(THE DATA)

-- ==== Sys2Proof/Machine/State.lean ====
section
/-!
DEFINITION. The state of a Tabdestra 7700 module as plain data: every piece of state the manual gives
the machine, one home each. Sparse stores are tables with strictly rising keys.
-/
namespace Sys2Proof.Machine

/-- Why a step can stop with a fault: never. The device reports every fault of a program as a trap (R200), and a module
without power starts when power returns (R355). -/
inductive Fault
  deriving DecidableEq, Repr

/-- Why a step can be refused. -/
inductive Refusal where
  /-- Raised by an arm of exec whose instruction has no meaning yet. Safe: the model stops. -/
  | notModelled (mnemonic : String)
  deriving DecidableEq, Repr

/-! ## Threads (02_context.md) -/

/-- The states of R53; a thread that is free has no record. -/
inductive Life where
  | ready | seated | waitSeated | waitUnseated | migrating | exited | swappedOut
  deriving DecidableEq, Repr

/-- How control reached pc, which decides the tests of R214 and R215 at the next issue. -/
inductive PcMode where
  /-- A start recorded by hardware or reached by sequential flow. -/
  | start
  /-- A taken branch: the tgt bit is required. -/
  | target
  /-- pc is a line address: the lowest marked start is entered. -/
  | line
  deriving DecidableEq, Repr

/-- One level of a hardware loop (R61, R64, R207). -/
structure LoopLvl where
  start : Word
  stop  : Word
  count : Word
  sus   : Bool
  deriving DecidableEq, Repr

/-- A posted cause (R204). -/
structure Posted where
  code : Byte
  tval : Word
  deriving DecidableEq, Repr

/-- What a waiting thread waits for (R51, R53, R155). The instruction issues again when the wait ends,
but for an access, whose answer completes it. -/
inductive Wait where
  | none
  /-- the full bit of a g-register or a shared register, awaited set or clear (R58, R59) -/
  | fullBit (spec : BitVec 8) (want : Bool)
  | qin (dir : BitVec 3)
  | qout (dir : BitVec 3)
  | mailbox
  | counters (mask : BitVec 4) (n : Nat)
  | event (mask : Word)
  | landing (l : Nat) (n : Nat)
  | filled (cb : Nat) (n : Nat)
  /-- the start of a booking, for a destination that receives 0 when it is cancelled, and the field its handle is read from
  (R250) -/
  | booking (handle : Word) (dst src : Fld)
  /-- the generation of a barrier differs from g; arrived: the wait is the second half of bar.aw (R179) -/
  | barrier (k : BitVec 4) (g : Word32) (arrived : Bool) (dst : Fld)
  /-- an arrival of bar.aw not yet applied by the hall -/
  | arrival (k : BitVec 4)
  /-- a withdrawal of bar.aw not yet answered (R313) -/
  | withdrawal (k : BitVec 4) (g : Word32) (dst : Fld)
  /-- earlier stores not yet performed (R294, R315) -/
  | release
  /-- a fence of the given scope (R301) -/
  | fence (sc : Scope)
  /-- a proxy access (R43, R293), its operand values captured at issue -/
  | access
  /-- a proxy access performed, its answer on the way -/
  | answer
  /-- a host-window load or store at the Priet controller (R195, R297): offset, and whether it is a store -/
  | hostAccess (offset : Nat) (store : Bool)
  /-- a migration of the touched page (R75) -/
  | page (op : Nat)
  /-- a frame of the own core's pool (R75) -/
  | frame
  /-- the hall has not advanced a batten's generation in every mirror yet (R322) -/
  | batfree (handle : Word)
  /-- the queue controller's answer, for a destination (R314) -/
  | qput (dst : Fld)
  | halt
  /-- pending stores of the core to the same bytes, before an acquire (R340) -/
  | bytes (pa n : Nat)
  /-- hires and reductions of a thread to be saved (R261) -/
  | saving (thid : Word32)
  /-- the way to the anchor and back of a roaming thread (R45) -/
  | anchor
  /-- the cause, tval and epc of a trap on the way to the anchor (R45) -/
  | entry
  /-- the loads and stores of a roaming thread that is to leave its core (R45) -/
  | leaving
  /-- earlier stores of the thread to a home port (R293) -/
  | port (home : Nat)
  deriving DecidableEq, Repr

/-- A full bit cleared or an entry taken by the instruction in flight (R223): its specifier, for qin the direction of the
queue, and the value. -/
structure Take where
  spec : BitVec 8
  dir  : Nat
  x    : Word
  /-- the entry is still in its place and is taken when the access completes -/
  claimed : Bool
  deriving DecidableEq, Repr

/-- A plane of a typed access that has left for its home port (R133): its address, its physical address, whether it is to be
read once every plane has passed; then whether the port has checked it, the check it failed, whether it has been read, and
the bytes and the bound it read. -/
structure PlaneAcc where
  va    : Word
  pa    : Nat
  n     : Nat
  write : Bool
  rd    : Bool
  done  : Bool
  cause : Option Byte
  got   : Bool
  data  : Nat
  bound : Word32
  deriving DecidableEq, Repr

(End THE DATA)

### PROMPT
Could every entry be given again exactly, with no line skipped?

### WRITTEN ANSWER
-- ==== Sys2Proof/Machine/State.lean ====
section
/-!
DEFINITION. The state of a Tabdestra 7700 module as plain data: every piece of state the manual gives
the machine, one home each. Sparse stores are tables with strictly rising keys.
-/
namespace Sys2Proof.Machine

/-- Why a step can stop with a fault: never. The device reports every fault of a program as a trap (R200), and a module
without power starts when power returns (R355). -/
inductive Fault
  deriving DecidableEq, Repr

/-- Why a step can be refused. -/
inductive Refusal where
  /-- Raised by an arm of exec whose instruction has no meaning yet. Safe: the model stops. -/
  | notModelled (mnemonic : String)
  deriving DecidableEq, Repr

/-! ## Threads (02_context.md) -/

/-- The states of R53; a thread that is free has no record. -/
inductive Life where
  | ready | seated | waitSeated | waitUnseated | migrating | exited | swappedOut
  deriving DecidableEq, Repr

/-- How control reached pc, which decides the tests of R214 and R215 at the next issue. -/
inductive PcMode where
  /-- A start recorded by hardware or reached by sequential flow. -/
  | start
  /-- A taken branch: the tgt bit is required. -/
  | target
  /-- pc is a line address: the lowest marked start is entered. -/
  | line
  deriving DecidableEq, Repr

/-- One level of a hardware loop (R61, R64, R207). -/
structure LoopLvl where
  start : Word
  stop  : Word
  count : Word
  sus   : Bool
  deriving DecidableEq, Repr

/-- A posted cause (R204). -/
structure Posted where
  code : Byte
  tval : Word
  deriving DecidableEq, Repr

/-- What a waiting thread waits for (R51, R53, R155). The instruction issues again when the wait ends,
but for an access, whose answer completes it. -/
inductive Wait where
  | none
  /-- the full bit of a g-register or a shared register, awaited set or clear (R58, R59) -/
  | fullBit (spec : BitVec 8) (want : Bool)
  | qin (dir : BitVec 3)
  | qout (dir : BitVec 3)
  | mailbox
  | counters (mask : BitVec 4) (n : Nat)
  | event (mask : Word)
  | landing (l : Nat) (n : Nat)
  | filled (cb : Nat) (n : Nat)
  /-- the start of a booking, for a destination that receives 0 when it is cancelled, and the field its handle is read from
  (R250) -/
  | booking (handle : Word) (dst src : Fld)
  /-- the generation of a barrier differs from g; arrived: the wait is the second half of bar.aw (R179) -/
  | barrier (k : BitVec 4) (g : Word32) (arrived : Bool) (dst : Fld)
  /-- an arrival of bar.aw not yet applied by the hall -/
  | arrival (k : BitVec 4)
  /-- a withdrawal of bar.aw not yet answered (R313) -/
  | withdrawal (k : BitVec 4) (g : Word32) (dst : Fld)
  /-- earlier stores not yet performed (R294, R315) -/
  | release
  /-- a fence of the given scope (R301) -/
  | fence (sc : Scope)
  /-- a proxy access (R43, R293), its operand values captured at issue -/
  | access
  /-- a proxy access performed, its answer on the way -/
  | answer
  /-- a host-window load or store at the Priet controller (R195, R297): offset, and whether it is a store -/
  | hostAccess (offset : Nat) (store : Bool)
  /-- a migration of the touched page (R75) -/
  | page (op : Nat)
  /-- a frame of the own core's pool (R75) -/
  | frame
  /-- the hall has not advanced a batten's generation in every mirror yet (R322) -/
  | batfree (handle : Word)
  /-- the queue controller's answer, for a destination (R314) -/
  | qput (dst : Fld)
  | halt
  /-- pending stores of the core to the same bytes, before an acquire (R340) -/
  | bytes (pa n : Nat)
  /-- hires and reductions of a thread to be saved (R261) -/
  | saving (thid : Word32)
  /-- the way to the anchor and back of a roaming thread (R45) -/
  | anchor
  /-- the cause, tval and epc of a trap on the way to the anchor (R45) -/
  | entry
  /-- the loads and stores of a roaming thread that is to leave its core (R45) -/
  | leaving
  /-- earlier stores of the thread to a home port (R293) -/
  | port (home : Nat)
  deriving DecidableEq, Repr

/-- A full bit cleared or an entry taken by the instruction in flight (R223): its specifier, for qin the direction of the
queue, and the value. -/
structure Take where
  spec : BitVec 8
  dir  : Nat
  x    : Word
  /-- the entry is still in its place and is taken when the access completes -/
  claimed : Bool
  deriving DecidableEq, Repr

/-- A plane of a typed access that has left for its home port (R133): its address, its physical address, whether it is to be
read once every plane has passed; then whether the port has checked it, the check it failed, whether it has been read, and
the bytes and the bound it read. -/
structure PlaneAcc where
  va    : Word
  pa    : Nat
  n     : Nat
  write : Bool
  rd    : Bool
  done  : Bool
  cause : Option Byte
  got   : Bool
  data  : Nat
  bound : Word32
  deriving DecidableEq, Repr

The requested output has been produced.